9th-century monograph written by Zhang Youxin (张又新)

Report on Water for Brewing Tea or Jianchashui Ji is tea monograph written by the late Tang-era author Zhang Youxin (t 張又新, s 张又新, p Zhāng Yòuxīn) in AD 814. This book is the earliest monograph wholly devoted to the quality of water for brewing tea. It was compiled alongside several other texts on tea from the same period into the 13th-century Baichuan Xuehai (百川學海).

==Content==
The primary content of the work was a pair of lists of water sources and the quality of these sources.
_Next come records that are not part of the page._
theorem emulate_irq (hstall : s.cyclesToHalt = 0) (hreset : s.resetMark = false) (hnmi : s.nmiPending = false)
    (hirq : s.irqPending = true) (hi : s.p.i = false) :
    emulate s = .next (interruptEntry irqVector { s with irqPending := false }) := by
  simp [emulate, sample, hstall, hreset, hnmi, hirq, hi]

theorem emulate_maskedIrq (hstall : s.cyclesToHalt = 0) (hreset : s.resetMark = false) (hnmi : s.nmiPending = false)
    (hirq : s.irqPending = true) (hi : s.p.i = true) : emulate s = instructionStep (maskIrq s) := by
  simp [emulate, sample, hstall, hreset, hnmi, hirq, hi]

theorem emulate_reset (hstall : s.cyclesToHalt = 0) (hreset : s.resetMark = true) : emulate s = .next (resetStep s) := by
  simp [emulate, sample, hstall, hreset]

/-- A masked request stays just under the policy `hold` (60_exceptions R254). -/
theorem maskIrq_eq (h : s.irqPending = true) :
    maskIrq s = { s with irqPending := decide (s.cfg.maskedIrqPolicy = .hold) } := by
  unfold maskIrq
  cases s.cfg.maskedIrqPolicy with
  | hold => rw [decide_eq_true rfl, ← h]
  | drop => rfl

/-- Settles O9: sampled before an IRQ, the NMI is one entry through its vector, over the cleared latch. -/
theorem nmiEntry : Obligations.NmiEntry := by
  intro s hstall hreset hnmi
  rw [emulate_nmi hstall hreset hnmi, interruptEntry_next _ _ (by decide) (by decide)]
  rfl

/-- Settles O10: masked, the request is held or dropped before the instruction; else it is one entry through its vector. -/
theorem irqTakenOrMasked : Obligations.IrqTakenOrMasked := by
  intro s hstall hreset hnmi hirq
  refine ⟨fun hi => ?masked, fun hi => ?taken⟩
  case masked => rw [emulate_maskedIrq hstall hreset hnmi hirq hi, maskIrq_eq hirq]
  case taken =>
    rw [emulate_irq hstall hreset hnmi hirq hi, interruptEntry_next _ _ (by decide) (by decide)]
    rfl

/-! ## The return -/

/-- RTI returns from an exception taken: to the return address, with the flags and S of before. -/
theorem exec_rti_takeException (ret : Word) (b : Bool) (vector : Word) (c : Nat) (s : State) (h : 0x8000 ≤ vector.toNat)
    (h' : vector.toNat < 0xFFFF) : ∃ u, exec .rti ((takeException ret b vector s).setCycles c) = .next u ∧
      u.pc = ret ∧ u.p = s.p ∧ u.sp = s.sp ∧ u.a = s.a ∧ u.x = s.x ∧ u.y = s.y := by
  have hup1 : s.sp - 1 - 1 - 1 + 1 = s.sp - 1 - 1 := BitVec.sub_add_cancel _ _
  have hup2 : s.sp - 1 - 1 + 1 = s.sp - 1 := BitVec.sub_add_cancel _ _
  have hup3 : s.sp - 1 + 1 = s.sp := BitVec.sub_add_cancel _ _
  have hlow : 256 + (s.sp - 1).toNat ≠ 256 + (s.sp - 1 - 1).toNat := by bv_omega
  have hhigh : 256 + s.sp.toNat ≠ 256 + (s.sp - 1).toNat ∧ 256 + s.sp.toNat ≠ 256 + (s.sp - 1 - 1).toNat := by bv_omega
  refine ⟨(returnFromException ((takeException ret b vector s).setCycles c)).setCycles 6, rfl, ?_⟩
  rw [returnFromException_eq, takeException_eq _ _ _ _ h h']
  simp only [State.setCycles, hup1, hup2, hup3, store_read_write_same, store_read_write_other _ _ _ _ hlow,
    store_read_write_other _ _ _ _ hhigh.1, store_read_write_other _ _ _ _ hhigh.2, flags_ofByte_image, joinBytes_hi_lo, and_self]

/-- Settles O27: an interrupt entry and a BRK are each one exception taken, which RTI returns from. -/
theorem rtiUndoesEntry : Obligations.RtiUndoesEntry := by
  intro s
  refine ⟨fun hstall hreset htaken => ?entry, ?brk⟩
  case entry =>
    obtain hnmi | ⟨hnmi, hirq, hi⟩ := htaken
    · obtain ⟨u, hu⟩ := exec_rti_takeException s.pc false nmiVector 7 { s with nmiPending := false } (by decide) (by decide)
      exact ⟨_, u, emulate_nmi hstall hreset hnmi, hu⟩
    · obtain ⟨u, hu⟩ := exec_rti_takeException s.pc false irqVector 7 { s with irqPending := false } (by decide) (by decide)
      exact ⟨_, u, emulate_irq hstall hreset hnmi hirq hi, hu⟩
  case brk =>
    obtain ⟨u, hu⟩ := exec_rti_takeException (s.pc + 1) true irqVector 7 s (by decide) (by decide)
    exact ⟨_, u, rfl, hu⟩

/-! ## No fault -/

theorem instructionStep_next (h : s.cfg.illegalPolicy = .nop) : ∃ t, instructionStep s = .next t := by
  refine exec_next _ _ ?_
  rw [fetch_effects s]
  exact h

/-- A CPU step goes on (60_exceptions R250). -/
theorem emulate_next (h : s.cfg.illegalPolicy = .nop) : ∃ t, emulate s = .next t := by
  unfold emulate
  split
  · exact ⟨_, rfl⟩
  · split
    · exact ⟨_, rfl⟩
    · exact ⟨_, rfl⟩
    · exact ⟨_, rfl⟩
    · refine instructionStep_next ?_
      unfold maskIrq
      split <;> exact h
    · exact instructionStep_next h

theorem loopTurn_next {u : State} (h : emulate s = .next u) : loopTurn s = .next (runDevices u) := by
  unfold loopTurn
  rw [h]

/-- Settles O6: at a break the step resumes; running, it is a CPU step, which goes on, and the devices. -/
theorem stepGoesOn : Obligations.StepGoesOn := by
  intro s hrun hpolicy
  unfold step frameTurn
  obtain hrun | hbreak := hrun
  · rw [hrun]
    have hcfg : (if s.inFrame then s else beginFrame s).cfg.illegalPolicy = .nop := by split <;> exact hpolicy
    obtain ⟨u, hu⟩ := emulate_next hcfg
    exact ⟨_, loopTurn_next hu⟩
  · rw [hbreak]
    exact ⟨_, rfl⟩

end Sys2Proof.Machine
end

section
/-! SUPPORT. A marked reset against the reset table, component by component (70_reset_and_hazards R520, R521; 50_ppu R301;
51_apu R361; 52_mappers R420, R426, R431, R446). -/

namespace Sys2Proof.Machine

/-- A PPU after reset shows no row: every word of the frame buffer is its reset value (50_ppu R300, R301). -/
theorem frameWord_afterReset (m : Mirroring) (y x : Nat) : frameWord (Ppu.afterReset m) y x = 0xFF000000#32 := rfl

/-- The mapper at power-on, in numbers: registers and windows by the image's mapper. -/
theorem powerOn_table (rom : RomImage) (m : Memory) :
    let t := Mapper.powerOn rom m
    (rom.mapperId = .nrom → t.regs = .nrom ∧
      t.prgWin.toList = [0 % nb8 rom, 1 % nb8 rom, 2 % nb8 rom, 3 % nb8 rom] ∧ t.chrWin.toList = [0, 1, 2, 3, 4, 5, 6, 7]) ∧
    (rom.mapperId = .mmc1 → t.regs = .mmc1 Mmc1.powerOn ∧
      (rom.wellFormed = true → t.prgWin.toList = [0, 1, 2 * nb16 rom - 2, 2 * nb16 rom - 1] ∧
        t.chrWin.toList = [0, 1, 2, 3, 4, 5, 6, 7])) ∧
    (rom.mapperId = .mmc3 → t.regs = .mmc3 Mmc3.powerOn ∧
      (rom.wellFormed = true → t.prgWin.toList = [0, 1, nb8 rom - 2, nb8 rom - 1] ∧
        t.chrWin.toList = [0, 1, 2, 3, 4, 5, 6, 7])) := by
  unfold Mapper.powerOn
  refine ⟨fun h => ?_, fun h => ?_, fun h => ?_⟩ <;> rw [h]
  · exact ⟨rfl, rfl, rfl⟩
  · exact ⟨rfl, mmc1_powerOn_windows rom⟩
  · exact ⟨rfl, mmc3_powerOn_windows rom⟩

/-- Settles O11: the step is the reset operation, whose result is read off block by block; the mapper is the one at power-on. -/
theorem markedResetFirst : Obligations.MarkedResetFirst := by
  intro s hstall hreset
  refine ⟨_, emulate_reset hstall hreset, ?_⟩
  unfold resetStep performReset
  rw [resetWith_eq]
  refine ⟨rfl, rfl, rfl, rfl, rfl,
    rfl, rfl, rfl, rfl, rfl, rfl, rfl, rfl, rfl, rfl, rfl, -- CPU registers, RAM and flags
    rfl, rfl, rfl, rfl, rfl, rfl, rfl, rfl, rfl, rfl, rfl, rfl, rfl, rfl, -- PPU registers and position
    fun _ => rfl, fun _ => rfl, fun _ => rfl, rfl, rfl, rfl, rfl, rfl, rfl, -- PPU memories, mirroring and frame end
    frameWord_afterReset _, rfl, rfl, rfl, rfl, -- frame buffer, APU and controller ports
    powerOn_prgRam _ _, fun i => ?chrRam, powerOn_table s.rom _, rfl⟩
  case chrRam =>
    change Store.read (Mapper.powerOn s.rom _).chrRam i = 0#8
    rw [powerOn_chrRam]
    rfl

end Sys2Proof.Machine
end

section
/-! SUPPORT. The controller ports after a strobe (53_orchestrator R500 to R502). -/

namespace Sys2Proof.Machine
Parts included:
- A short list of water sources from seven locations, ranked from best to worst:
1. Nanling on the lower Yangtze River
2. Huishan Spring near Wuxi in Jiangsu
3. Spring at Tiger Hill Temple near Suzhou in Jiangsu
4. Spring at Guanyin Temple in Danyang in Jiangsu
5. Pingshan Spring at Daming Temple in Yangzhou in Jiangsu
6. Wusong River, now Suzhou Creek in Jiangsu and Shanghai
7. Huai River
- An anecdote about Lu Yu's marvellous ability as water connoisseur.
- A longer list of water quality ranking from twenty locations, with water from melting snow placed last.